Saved data entries
▶
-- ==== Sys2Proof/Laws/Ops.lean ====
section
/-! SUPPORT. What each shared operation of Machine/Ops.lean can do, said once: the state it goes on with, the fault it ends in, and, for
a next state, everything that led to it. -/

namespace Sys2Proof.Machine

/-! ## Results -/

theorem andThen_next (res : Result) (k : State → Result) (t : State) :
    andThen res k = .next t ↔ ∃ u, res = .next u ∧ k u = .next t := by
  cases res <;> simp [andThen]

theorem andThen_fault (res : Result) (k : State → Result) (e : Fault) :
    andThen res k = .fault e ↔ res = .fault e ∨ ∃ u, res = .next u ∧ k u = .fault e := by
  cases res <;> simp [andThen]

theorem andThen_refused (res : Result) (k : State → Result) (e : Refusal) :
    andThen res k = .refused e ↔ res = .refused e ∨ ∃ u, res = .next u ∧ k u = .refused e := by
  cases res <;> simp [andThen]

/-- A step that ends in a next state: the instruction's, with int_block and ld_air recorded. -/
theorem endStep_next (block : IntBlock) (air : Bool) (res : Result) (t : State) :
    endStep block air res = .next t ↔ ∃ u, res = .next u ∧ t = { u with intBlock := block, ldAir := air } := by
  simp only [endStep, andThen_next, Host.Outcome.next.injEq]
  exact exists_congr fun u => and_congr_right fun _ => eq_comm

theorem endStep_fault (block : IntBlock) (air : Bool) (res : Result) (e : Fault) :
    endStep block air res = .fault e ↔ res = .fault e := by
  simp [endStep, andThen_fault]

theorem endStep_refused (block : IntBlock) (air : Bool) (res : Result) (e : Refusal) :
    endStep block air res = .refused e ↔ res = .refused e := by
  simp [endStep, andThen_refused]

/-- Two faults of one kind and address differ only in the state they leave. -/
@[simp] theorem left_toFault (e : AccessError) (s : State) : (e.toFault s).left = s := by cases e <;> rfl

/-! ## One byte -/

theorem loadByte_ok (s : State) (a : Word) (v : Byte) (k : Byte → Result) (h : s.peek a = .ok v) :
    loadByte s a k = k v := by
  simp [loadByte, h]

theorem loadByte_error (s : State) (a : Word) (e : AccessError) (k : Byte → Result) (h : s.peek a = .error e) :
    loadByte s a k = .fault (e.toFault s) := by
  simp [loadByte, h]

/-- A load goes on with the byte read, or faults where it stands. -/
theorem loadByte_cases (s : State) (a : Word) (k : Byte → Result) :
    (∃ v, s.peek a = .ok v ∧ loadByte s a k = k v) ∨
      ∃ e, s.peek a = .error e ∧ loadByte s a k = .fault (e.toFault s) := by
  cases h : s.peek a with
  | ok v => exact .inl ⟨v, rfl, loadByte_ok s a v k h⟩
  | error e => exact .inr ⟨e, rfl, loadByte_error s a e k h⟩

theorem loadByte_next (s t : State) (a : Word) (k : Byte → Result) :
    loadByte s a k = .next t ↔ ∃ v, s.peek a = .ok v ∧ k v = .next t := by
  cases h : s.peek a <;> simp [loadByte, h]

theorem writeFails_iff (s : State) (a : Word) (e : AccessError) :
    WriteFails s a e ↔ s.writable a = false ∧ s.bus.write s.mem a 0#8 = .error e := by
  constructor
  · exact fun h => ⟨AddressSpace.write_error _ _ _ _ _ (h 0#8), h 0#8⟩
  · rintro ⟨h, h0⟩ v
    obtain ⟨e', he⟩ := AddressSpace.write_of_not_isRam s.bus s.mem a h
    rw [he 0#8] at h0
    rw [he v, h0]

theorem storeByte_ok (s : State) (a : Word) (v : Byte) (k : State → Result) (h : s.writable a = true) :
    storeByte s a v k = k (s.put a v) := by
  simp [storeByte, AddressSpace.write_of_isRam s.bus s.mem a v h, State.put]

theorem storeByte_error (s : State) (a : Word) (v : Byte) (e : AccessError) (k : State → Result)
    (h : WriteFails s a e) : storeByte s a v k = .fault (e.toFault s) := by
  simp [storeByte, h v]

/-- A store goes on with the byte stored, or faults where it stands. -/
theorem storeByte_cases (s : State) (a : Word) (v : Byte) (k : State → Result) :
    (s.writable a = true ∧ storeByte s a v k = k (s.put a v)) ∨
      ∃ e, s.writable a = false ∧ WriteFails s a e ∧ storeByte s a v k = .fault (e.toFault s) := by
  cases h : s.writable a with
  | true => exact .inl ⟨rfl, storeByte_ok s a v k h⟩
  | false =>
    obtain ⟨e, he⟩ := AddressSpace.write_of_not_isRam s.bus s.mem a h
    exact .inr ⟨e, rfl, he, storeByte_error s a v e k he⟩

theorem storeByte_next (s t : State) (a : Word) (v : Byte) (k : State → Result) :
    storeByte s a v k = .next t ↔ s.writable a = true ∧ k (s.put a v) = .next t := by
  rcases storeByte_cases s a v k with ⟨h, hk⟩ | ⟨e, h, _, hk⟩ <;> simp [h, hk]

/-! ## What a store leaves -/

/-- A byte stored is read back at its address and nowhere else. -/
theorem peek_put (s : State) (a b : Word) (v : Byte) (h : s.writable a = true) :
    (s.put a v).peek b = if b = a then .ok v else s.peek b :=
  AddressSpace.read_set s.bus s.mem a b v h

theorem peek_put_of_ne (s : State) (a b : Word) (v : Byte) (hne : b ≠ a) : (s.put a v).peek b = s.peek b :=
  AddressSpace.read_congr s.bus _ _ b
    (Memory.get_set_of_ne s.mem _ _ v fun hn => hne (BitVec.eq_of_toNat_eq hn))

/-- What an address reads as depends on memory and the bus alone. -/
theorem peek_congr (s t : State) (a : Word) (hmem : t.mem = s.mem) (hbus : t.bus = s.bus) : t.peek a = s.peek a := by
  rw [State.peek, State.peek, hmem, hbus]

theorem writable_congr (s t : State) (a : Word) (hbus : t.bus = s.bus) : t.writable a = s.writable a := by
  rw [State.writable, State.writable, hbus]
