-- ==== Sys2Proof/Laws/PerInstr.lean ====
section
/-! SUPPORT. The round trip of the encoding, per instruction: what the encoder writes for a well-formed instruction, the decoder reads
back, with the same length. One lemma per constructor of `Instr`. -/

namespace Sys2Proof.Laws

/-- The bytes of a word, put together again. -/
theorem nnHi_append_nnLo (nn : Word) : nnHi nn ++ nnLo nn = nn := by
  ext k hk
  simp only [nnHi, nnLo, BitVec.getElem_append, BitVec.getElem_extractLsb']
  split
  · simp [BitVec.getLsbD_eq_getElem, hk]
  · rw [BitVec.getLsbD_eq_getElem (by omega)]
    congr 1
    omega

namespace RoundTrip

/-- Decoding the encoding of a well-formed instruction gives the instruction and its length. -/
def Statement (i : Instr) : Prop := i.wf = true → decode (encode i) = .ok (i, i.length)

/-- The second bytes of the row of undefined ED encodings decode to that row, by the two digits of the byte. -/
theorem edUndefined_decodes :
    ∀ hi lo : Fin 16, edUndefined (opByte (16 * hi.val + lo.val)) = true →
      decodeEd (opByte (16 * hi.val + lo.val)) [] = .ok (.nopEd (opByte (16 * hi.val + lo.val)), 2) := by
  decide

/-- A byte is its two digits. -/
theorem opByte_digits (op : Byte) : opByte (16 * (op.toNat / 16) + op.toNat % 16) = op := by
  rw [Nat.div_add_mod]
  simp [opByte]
◀
▶
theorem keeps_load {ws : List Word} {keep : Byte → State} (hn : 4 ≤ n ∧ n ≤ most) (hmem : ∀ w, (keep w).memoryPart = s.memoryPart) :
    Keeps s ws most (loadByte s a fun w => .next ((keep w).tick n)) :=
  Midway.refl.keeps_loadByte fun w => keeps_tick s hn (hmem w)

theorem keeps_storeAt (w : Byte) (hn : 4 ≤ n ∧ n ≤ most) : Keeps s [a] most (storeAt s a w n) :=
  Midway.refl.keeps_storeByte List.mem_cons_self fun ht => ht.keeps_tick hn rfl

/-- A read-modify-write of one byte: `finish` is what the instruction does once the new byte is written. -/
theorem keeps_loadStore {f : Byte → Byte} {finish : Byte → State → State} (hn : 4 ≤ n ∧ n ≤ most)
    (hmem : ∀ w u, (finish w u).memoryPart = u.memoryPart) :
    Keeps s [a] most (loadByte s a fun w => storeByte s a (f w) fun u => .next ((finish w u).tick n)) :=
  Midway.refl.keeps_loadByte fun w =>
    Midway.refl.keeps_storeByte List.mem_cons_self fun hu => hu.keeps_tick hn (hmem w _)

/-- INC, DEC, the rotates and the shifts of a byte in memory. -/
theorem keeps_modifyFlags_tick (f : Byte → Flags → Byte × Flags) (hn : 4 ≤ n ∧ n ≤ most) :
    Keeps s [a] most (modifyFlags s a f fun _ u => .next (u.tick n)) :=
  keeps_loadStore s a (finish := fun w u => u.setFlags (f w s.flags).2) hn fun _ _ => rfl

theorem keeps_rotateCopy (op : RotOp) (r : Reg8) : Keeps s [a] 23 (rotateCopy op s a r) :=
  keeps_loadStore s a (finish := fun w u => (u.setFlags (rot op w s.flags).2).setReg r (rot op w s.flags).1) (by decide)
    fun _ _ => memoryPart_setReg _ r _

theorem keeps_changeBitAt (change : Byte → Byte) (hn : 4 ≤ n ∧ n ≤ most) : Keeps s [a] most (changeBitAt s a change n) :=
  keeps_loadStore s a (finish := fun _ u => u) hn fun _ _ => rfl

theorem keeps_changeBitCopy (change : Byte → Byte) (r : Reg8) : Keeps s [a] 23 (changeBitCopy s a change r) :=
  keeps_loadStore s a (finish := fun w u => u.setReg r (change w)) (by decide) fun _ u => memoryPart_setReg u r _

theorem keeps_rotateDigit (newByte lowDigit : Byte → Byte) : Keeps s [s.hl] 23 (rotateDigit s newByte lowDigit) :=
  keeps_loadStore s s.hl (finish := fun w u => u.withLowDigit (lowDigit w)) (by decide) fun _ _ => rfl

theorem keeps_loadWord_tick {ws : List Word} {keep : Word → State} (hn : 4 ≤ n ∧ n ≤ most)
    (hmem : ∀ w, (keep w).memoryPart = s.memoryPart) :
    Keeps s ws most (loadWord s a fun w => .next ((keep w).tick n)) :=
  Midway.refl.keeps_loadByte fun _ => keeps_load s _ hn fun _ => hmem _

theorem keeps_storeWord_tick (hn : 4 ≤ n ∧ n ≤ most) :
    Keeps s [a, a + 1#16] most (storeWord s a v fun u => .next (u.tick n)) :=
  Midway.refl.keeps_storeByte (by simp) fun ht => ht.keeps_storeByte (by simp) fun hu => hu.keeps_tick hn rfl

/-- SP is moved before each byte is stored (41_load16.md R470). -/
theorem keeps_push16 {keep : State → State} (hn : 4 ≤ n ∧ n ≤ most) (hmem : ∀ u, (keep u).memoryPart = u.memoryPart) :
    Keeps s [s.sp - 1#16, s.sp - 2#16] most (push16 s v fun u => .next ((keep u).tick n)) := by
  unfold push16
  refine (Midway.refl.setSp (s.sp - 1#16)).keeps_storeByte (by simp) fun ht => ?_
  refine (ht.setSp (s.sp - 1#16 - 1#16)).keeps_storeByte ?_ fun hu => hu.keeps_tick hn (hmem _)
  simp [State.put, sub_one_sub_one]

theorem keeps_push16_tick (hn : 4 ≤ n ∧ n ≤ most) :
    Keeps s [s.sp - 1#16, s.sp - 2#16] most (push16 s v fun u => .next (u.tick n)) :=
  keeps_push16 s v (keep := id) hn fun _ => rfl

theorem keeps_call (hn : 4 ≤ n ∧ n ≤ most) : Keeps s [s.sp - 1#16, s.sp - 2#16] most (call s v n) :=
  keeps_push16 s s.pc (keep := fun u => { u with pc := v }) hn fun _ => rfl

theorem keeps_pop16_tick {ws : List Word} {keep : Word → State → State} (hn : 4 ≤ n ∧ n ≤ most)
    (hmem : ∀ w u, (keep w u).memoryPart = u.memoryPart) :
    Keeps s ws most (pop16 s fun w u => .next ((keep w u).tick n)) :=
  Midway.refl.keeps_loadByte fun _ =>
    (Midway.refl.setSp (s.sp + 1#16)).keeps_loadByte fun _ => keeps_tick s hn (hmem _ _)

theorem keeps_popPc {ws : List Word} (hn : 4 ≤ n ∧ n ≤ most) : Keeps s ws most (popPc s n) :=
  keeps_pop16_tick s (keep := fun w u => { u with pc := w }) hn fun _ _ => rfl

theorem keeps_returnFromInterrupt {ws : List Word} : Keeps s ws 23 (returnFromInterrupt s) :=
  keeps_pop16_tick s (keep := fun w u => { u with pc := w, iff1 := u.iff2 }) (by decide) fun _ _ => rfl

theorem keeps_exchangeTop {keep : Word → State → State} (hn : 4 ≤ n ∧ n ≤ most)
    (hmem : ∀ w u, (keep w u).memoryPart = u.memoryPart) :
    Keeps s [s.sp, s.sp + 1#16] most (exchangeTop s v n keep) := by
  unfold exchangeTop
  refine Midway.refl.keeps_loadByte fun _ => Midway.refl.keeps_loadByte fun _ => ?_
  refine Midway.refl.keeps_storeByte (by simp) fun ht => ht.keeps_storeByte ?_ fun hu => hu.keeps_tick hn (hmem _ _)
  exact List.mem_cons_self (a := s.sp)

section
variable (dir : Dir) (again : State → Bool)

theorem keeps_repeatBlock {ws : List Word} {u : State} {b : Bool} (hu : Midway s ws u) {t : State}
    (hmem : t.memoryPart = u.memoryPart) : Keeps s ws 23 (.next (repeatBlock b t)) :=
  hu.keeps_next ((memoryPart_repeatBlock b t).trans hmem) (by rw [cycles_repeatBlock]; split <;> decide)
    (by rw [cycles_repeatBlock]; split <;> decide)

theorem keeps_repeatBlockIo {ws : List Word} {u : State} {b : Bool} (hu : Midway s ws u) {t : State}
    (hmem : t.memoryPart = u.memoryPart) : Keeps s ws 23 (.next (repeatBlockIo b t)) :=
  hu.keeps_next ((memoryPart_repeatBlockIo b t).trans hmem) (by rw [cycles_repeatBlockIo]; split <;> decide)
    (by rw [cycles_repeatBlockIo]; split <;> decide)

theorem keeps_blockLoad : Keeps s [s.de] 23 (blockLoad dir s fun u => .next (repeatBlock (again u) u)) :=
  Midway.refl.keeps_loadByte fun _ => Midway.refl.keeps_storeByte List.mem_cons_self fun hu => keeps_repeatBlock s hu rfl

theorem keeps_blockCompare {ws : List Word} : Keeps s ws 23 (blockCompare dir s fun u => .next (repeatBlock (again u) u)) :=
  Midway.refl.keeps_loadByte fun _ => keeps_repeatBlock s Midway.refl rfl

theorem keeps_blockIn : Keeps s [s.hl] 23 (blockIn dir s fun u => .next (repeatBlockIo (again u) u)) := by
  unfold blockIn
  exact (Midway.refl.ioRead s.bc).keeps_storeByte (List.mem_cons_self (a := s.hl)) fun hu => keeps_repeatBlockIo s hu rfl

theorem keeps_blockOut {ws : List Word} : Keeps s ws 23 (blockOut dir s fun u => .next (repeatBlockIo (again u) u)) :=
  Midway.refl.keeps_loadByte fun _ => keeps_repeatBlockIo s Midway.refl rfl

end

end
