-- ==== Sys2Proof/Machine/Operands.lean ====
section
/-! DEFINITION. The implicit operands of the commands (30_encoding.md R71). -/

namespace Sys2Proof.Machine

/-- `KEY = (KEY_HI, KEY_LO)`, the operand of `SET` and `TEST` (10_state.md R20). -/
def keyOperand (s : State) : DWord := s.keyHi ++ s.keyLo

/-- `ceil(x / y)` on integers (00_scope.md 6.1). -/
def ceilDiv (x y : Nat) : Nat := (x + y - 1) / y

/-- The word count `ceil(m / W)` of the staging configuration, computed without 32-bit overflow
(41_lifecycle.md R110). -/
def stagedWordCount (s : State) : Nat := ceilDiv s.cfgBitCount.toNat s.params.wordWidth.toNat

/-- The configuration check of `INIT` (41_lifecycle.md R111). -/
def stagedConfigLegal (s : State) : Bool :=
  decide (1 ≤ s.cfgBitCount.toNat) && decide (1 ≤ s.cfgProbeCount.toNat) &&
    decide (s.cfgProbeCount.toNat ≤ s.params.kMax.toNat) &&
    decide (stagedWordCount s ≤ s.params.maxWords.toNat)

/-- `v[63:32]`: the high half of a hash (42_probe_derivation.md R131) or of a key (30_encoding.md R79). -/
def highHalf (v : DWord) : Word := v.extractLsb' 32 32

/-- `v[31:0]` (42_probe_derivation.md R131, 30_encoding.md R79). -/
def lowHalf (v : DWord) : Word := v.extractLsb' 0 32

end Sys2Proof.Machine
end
◀
Aim of the task:
Among the entries above, the line containing "-- ==== Sys2Proof/Laws/Ops.lean", the line containing "theorem andThen_next (res", and all lines between them are to be restated word for word; nothing else belongs in the reply.

Solution to the exercise:
-- ==== Sys2Proof/Laws/Ops.lean ====
section
/-! SUPPORT. What each shared operation of Machine/Ops.lean can do, said once: the state it goes on with, the fault it ends in, and, for
a next state, everything that led to it. -/

namespace Sys2Proof.Machine

/-! ## Results -/

theorem andThen_next (res : Result) (k : State → Result) (t : State) :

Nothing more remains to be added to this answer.